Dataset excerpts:
-----
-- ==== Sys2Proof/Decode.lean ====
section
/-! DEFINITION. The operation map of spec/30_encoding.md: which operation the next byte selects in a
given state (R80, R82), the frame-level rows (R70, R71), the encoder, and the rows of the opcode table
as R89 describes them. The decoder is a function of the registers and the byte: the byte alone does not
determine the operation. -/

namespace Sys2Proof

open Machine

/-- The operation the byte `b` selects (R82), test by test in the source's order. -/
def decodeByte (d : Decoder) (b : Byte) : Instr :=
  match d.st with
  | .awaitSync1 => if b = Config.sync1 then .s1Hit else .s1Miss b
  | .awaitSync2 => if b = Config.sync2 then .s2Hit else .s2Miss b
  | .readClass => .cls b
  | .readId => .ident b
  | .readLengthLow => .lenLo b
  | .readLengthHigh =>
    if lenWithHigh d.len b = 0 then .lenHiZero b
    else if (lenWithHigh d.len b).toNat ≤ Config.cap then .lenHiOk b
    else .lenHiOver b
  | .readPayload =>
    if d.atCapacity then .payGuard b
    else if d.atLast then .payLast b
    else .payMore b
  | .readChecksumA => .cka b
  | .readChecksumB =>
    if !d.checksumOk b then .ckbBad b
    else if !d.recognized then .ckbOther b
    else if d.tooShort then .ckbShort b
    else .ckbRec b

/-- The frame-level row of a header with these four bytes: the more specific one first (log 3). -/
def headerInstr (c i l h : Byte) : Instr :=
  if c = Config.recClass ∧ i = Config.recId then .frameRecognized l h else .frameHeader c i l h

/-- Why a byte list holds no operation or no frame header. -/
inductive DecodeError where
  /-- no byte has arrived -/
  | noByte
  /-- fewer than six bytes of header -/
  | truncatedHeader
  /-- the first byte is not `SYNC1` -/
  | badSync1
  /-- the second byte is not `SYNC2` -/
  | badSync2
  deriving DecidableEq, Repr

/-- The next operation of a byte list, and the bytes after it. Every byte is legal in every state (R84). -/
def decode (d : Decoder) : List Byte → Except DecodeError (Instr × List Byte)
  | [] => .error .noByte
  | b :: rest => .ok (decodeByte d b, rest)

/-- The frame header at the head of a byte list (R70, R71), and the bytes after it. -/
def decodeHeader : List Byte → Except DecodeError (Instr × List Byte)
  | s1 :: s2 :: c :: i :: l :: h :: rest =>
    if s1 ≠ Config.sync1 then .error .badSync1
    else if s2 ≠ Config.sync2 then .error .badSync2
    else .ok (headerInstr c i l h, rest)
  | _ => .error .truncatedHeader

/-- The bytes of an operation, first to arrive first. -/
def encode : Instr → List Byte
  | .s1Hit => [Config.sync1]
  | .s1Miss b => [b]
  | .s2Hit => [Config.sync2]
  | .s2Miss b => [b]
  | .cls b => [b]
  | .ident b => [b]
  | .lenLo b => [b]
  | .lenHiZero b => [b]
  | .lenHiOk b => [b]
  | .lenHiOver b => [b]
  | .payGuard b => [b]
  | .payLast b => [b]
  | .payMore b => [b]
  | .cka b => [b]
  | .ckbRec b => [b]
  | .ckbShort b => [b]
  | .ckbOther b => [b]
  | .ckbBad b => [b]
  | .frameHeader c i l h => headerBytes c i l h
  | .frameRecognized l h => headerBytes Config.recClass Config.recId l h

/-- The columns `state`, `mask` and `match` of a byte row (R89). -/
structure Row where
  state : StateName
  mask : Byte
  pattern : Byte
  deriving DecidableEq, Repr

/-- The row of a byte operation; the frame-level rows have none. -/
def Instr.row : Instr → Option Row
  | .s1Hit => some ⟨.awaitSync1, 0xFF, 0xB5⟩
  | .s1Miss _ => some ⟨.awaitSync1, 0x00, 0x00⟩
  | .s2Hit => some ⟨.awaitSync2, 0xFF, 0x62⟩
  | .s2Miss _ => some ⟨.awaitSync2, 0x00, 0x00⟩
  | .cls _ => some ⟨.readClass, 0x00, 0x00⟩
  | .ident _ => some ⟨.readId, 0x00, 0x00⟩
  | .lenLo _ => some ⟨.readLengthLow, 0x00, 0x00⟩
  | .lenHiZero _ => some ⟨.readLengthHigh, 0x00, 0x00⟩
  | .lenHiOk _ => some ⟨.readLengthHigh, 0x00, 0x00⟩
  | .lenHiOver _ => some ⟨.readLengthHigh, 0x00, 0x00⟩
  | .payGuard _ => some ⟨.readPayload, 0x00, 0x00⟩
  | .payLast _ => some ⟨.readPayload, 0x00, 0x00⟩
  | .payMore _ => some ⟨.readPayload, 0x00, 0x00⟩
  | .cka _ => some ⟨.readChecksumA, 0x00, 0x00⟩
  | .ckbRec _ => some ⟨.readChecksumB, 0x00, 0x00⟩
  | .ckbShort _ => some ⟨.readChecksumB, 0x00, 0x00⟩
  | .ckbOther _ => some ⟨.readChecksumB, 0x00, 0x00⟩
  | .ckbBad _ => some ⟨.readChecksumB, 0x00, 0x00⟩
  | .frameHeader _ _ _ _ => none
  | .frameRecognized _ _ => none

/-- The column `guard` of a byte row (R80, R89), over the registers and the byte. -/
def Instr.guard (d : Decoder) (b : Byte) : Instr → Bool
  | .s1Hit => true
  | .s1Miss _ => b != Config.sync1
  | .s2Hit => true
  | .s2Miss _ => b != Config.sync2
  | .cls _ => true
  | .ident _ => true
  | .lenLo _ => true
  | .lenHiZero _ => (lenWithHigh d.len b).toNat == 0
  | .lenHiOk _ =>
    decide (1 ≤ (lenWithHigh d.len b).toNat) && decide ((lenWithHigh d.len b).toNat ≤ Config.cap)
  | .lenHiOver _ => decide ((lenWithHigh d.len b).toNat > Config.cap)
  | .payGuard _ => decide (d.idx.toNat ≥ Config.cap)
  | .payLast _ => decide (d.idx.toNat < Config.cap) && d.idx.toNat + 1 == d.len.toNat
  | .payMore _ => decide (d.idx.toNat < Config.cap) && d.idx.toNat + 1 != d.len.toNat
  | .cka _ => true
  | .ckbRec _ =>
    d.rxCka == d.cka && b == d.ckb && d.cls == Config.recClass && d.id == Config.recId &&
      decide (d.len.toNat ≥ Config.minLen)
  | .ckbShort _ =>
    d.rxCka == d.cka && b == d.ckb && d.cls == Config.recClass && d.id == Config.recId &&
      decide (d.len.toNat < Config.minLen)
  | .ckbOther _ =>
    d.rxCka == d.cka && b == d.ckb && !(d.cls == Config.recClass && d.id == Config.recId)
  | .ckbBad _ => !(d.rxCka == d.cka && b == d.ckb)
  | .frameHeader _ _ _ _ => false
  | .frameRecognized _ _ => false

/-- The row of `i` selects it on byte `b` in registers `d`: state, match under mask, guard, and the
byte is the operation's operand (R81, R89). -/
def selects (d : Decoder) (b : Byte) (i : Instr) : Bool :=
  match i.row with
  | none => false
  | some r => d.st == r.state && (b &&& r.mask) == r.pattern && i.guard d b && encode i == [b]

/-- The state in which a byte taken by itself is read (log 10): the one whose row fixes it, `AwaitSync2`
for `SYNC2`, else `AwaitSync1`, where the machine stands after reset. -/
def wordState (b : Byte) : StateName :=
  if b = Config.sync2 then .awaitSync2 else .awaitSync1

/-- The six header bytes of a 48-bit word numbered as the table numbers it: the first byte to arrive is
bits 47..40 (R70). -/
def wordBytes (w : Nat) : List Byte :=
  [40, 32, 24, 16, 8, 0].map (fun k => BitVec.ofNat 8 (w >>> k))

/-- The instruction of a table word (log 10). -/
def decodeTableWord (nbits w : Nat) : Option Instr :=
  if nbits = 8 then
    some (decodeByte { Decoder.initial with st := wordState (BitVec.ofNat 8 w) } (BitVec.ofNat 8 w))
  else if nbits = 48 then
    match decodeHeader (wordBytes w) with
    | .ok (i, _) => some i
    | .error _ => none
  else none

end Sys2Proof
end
-----
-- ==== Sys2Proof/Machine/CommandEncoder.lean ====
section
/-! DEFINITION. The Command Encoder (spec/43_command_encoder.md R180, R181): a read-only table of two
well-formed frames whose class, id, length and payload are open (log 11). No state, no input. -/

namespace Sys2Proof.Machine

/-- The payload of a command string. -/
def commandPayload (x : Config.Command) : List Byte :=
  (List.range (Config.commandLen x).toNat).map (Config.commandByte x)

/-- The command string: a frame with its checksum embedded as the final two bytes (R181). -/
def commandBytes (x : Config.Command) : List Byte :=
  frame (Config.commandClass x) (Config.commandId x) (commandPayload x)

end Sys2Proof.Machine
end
-----
**PROBLEM DETAILS:**
Print again the lines of the entries above that fall between the line holding "-- ==== Sys2Proof/Decode.lean" and the line holding "else .ckbRec b", inclusive, exactly as they stand.

**ANSWER SECTION:**
-- ==== Sys2Proof/Decode.lean ====
section
/-! DEFINITION. The operation map of spec/30_encoding.md: which operation the next byte selects in a
given state (R80, R82), the frame-level rows (R70, R71), the encoder, and the rows of the opcode table
as R89 describes them. The decoder is a function of the registers and the byte: the byte alone does not
determine the operation. -/

namespace Sys2Proof

open Machine

/-- The operation the byte `b` selects (R82), test by test in the source's order. -/
def decodeByte (d : Decoder) (b : Byte) : Instr :=
  match d.st with
  | .awaitSync1 => if b = Config.sync1 then .s1Hit else .s1Miss b
  | .awaitSync2 => if b = Config.sync2 then .s2Hit else .s2Miss b
  | .readClass => .cls b
  | .readId => .ident b
  | .readLengthLow => .lenLo b
  | .readLengthHigh =>
    if lenWithHigh d.len b = 0 then .lenHiZero b
    else if (lenWithHigh d.len b).toNat ≤ Config.cap then .lenHiOk b
    else .lenHiOver b
  | .readPayload =>
    if d.atCapacity then .payGuard b
    else if d.atLast then .payLast b
    else .payMore b
  | .readChecksumA => .cka b
  | .readChecksumB =>
    if !d.checksumOk b then .ckbBad b
    else if !d.recognized then .ckbOther b
    else if d.tooShort then .ckbShort b
    else .ckbRec b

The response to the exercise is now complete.